Records:
______

-- ==== Sys2Proof/Tests/Slice0.lean ====
section
/-! SUPPORT. Small tests: what WellFormed refuses, worked examples of the manual, and for every statement with hypotheses
a concrete state and operands that meet them together. -/

namespace Sys2Proof.Tests

open Sys2Proof Sys2Proof.Machine

-- One theorem at a time: the checks of many would each hold a thread and its stack.
set_option Elab.async false

/-- The check of units refuses each of these terms: every one names a unit that does not exist. -/
theorem test_wellformed_units_1 : ((
    [.voltageFault 8 0, .temperatureEvent 32 0, .thermalShutdown 32 0, .doorbellWrite .manager 16384 .whole 0,
      .queueEnable .manager 16384 0, .queueDisable .manager 16384 0, .jobFetch 16384, .tileDispatch 34,
      .programLoad 34, .nextValidSet .manager 34 0, .nop 34, .ldw 34, .swapw 34, .lda 34, .shift 34 0, .acc 34,
      .drain 34, .post 34, .xfer 34, .waitq 34, .sig 34, .sync 34, .loop 34, .fence 34, .endProg 34 0 false,
      .asyncComplete 34 0 0, .tileWatchdog 34, .abort .manager 34 0, .abortComplete 34,
      .arrSatcfgWrite .manager 34 0, .sweep .manager 256 0, .sweepDone 256, .poolEnable .manager 256 0,
      .poolDisable .manager 256 0, .isolationDeadline 50, .overrun 50, .isolationEnd 8, .inputLogCopyDone 8,
      .rtTaskEnd 8 [], .testBarDue (.array 34)] : List Instr).all fun c => !c.unitsOk) = true := by decide +kernel

/-- The check of units refuses each of these terms: every one names a unit that does not exist. -/
theorem test_wellformed_units_2 : ((
    [.testBarDue (.vec 16), .testBarDue (.rt 8), .testBarDone (.vec 16) true, .sensorSample [1] [],
      .flresWrite .manager 8 0, .flaskCreate .manager 8 0, .flaskDestroy .manager 8 0, .shakeoutDone 8 [],
      .firmwareClearDone 8 [], .spareCopyDone 34, .pourEntryStart 4096, .pourEntryEnd 4096, .pourLate 4096,
      .vectorPreempt 16, .vectorResume 16 0 0, .gateRequest 23 0, .rtBoundExceeded 14 0, .guaranteeWindowEnd 9,
      .writeBack (.l2 16) 0 none, .writeBack (.vec 16) 0 none, .snoopResponse (.l2 16) 0 none false,
      .writeBackAck (.vec 16) 0, .cacheWaysWrite .manager 9 0, .regionEnable .manager 32 0,
      .regionDisable .manager 32 0, .pageWalk 256 0 false, .instanceCreate .manager 256 0, .quiesce .manager 256 0,
      .quiesceDone 256, .resume .manager 256 0, .instanceReset .manager 256 0, .remove .manager 256 0,
      .removeDone 256, .spillAll .manager 256 0, .lockInterfaceRequest 2 0, .lockInterfaceRequest 0 256,
      .getDeviceInterfaceReport 2 0, .monitorCall 16 1 [0, 0, 0, 0, 0, 0],
      .monitorCall 0 1 []] : List Instr).all fun c => !c.unitsOk) = true := by decide +kernel

/-- The check of units refuses each of these terms: every one names a unit that does not exist. -/
theorem test_wellformed_units_3 : ((
    [.consentExpiry 8, .debugAccess 8 .halt none, .debugAccess 0 .halt (some (.array 34)), .vexpV 16 [] 0,
      .vlsemVv 16 [] 0, .vdwsVv 16 [] 0, .vdws0Vv 16 [] 0, .itemEnd 16 [] .exception 0 false, .itemTimeout 16,
      .cameraContextEnable .manager 24 0, .cameraContextDisable .manager 24 0, .frameStart 24,
      .cameraPacket 24 { dt := 0, pixels := [] }, .ingestRecord 24, .planePost .manager 4 0 0,
      .planePost .manager 0 8 0, .latch 4, .scanoutUnderrun 4, .tellTaleCompare 4 [], .escalationLevel1 4,
      .escalationLevel2 4, .compareArm .manager 8 0, .compareFire 8, .ethRingDoorbell .manager 256 0,
      .frameTransmit 128, .launchLate none 128, .launchLate (some 20) 0,
      .launchLate (some 0) 8, .frameReceive { bytes := [], port := 12 }, .gateListEvent 0 12,
      .gateListEvent 1 256, .gateListEvent 2 0, .canArbitration 20,
      .canFrameReceive 20 { id := 0, fmt := 0, data := [] }, .busOff 20, .busOffRecovery 20,
      .addressClaim .manager 20 0 0, .addressClaim .manager 0 8 0] : List Instr).all fun c => !c.unitsOk) = true := by decide +kernel

/-- The check of units refuses each of these terms: every one names a unit that does not exist. -/
theorem test_wellformed_units_4 : ((
    [.claimHoldExpiry 20 0, .claimHoldExpiry 0 8, .cannotClaim 20 0, .cannotClaim 0 8, .tunnelFlush 64,
      .postedWriteError 32, .linkTraining 4 4 0, .linkTraining 0 3 0, .portDown 4,
      .cellReceive 4 { dest := 0, src := 0, vc := 0, ttl := 0, body := .ether [] } false, .cellTransmit 4 0 none,
      .cellTransmit 0 5 none, .linkDelayMeasure 4 0 0, .rendezvous 4 none, .wskWakePulse 4 0 0, .brownOut 8,
      .wake (.can 20), .wake (.eth 1), .wake (.eth 12), .wake (.weska 4), .getVersion .manager 64,
      .fwLoad .manager 64 true, .fwRestart .manager 64, .fwRestartDone 0 true, .fwRestartDone 7 true,
      .powerMode .manager 64, .fieldRecordRead .manager 64, .billetPrepare .manager 64,
      .billetPair .manager 64 true, .billetStatus .manager 64, .attest .manager 64, .keyRelease .manager 64,
      .ethPortCfg .manager 64, .dspLinkCfg .manager 64, .instanceResetDone 256, .unknownMsgId .manager 64,
      .startInterfaceRequest 0 256, .ideKm 2 0 0, .linkRetrain (.eth 12), .linkRetrain (.pcie 2)] : List Instr).all fun c => !c.unitsOk) = true := by decide +kernel

/-- The check of units refuses each of these terms: every one names a unit that does not exist. -/
theorem test_wellformed_units_5 : ((
    [.linkRetrain (.csi 8), .linkRetrain (.display 4)] : List Instr).all fun c => !c.unitsOk) = true := by decide +kernel

/-- The check of masters refuses an instance that does not exist. -/
theorem test_wellformed_masters_1 : ((
    [.timeNowNsRead (.inst 256), .doorbellWrite (.inst 256) 0 .whole 0, .queueEnable (.inst 256) 0 0,
      .queueDisable (.inst 256) 0 0, .nextValidSet (.inst 256) 0 0, .abort (.inst 256) 0 0,
      .arrSatcfgWrite (.inst 256) 0 0, .sweep (.inst 256) 0 0, .poolEnable (.inst 256) 0 0,
      .poolDisable (.inst 256) 0 0, .flresWrite (.inst 256) 0 0, .flaskCreate (.inst 256) 0 0,
      .flaskDestroy (.inst 256) 0 0, .swap (.inst 256) 0, .memoryInit (.inst 256) 0,
      .memoryRead (.inst 256) 0 0 {}, .memoryWrite (.inst 256) 0 [], .partialWrite (.inst 256) 0 [] {},
      .cacheWaysWrite (.inst 256) 0 0, .regionEnable (.inst 256) 0 0, .regionDisable (.inst 256) 0 0,
      .retire (.inst 256) 0, .instanceCreate (.inst 256) 0 0, .quiesce (.inst 256) 0 0, .resume (.inst 256) 0 0,
      .instanceReset (.inst 256) 0 0, .remove (.inst 256) 0 0, .spillAll (.inst 256) 0 0,
      .cameraContextEnable (.inst 256) 0 0, .cameraContextDisable (.inst 256) 0 0, .planePost (.inst 256) 0 0 0,
      .timeIncWrite (.inst 256) 0, .timeStepWrite (.inst 256) 0, .compareArm (.inst 256) 0 0,
      .ethRingDoorbell (.inst 256) 0 0, .addressClaim (.inst 256) 0 0 0, .tunnelEnable (.inst 256) 0,
      .bridgeRequest (.inst 256) 0 none 0, .getVersion (.inst 256) 0, .fwLoad (.inst 256) 0 true] : List Instr).all fun c => !c.mastersOk) = true := by decide +kernel

/-- The check of masters refuses an instance that does not exist. -/
theorem test_wellformed_masters_2 : ((
    [.fwRestart (.inst 256) 0, .powerMode (.inst 256) 0, .fieldRecordRead (.inst 256) 0,
      .billetPrepare (.inst 256) 0, .billetPair (.inst 256) 0 true, .billetStatus (.inst 256) 0,
      .attest (.inst 256) 0, .keyRelease (.inst 256) 0, .ethPortCfg (.inst 256) 0, .dspLinkCfg (.inst 256) 0,
      .kick (.inst 256) 0, .mgrLockSet (.inst 256) 0, .irqEnable (.inst 256) 0,
      .registerWrite (.inst 256) 0 .whole 0, .unknownMsgId (.inst 256) 0, .deniedRead (.inst 256) 0 .whole] : List Instr).all fun c => !c.mastersOk) = true := by decide +kernel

______

What to work on: Up to and including the line with "set_option Elab.async false", repeat the data exactly, starting from its first line; nothing else belongs in the response.

Solution:
-- ==== Sys2Proof/Tests/Slice0.lean ====
section
/-! SUPPORT. Small tests: what WellFormed refuses, worked examples of the manual, and for every statement with hypotheses
a concrete state and operands that meet them together. -/

namespace Sys2Proof.Tests

open Sys2Proof Sys2Proof.Machine

-- One theorem at a time: the checks of many would each hold a thread and its stack.
set_option Elab.async false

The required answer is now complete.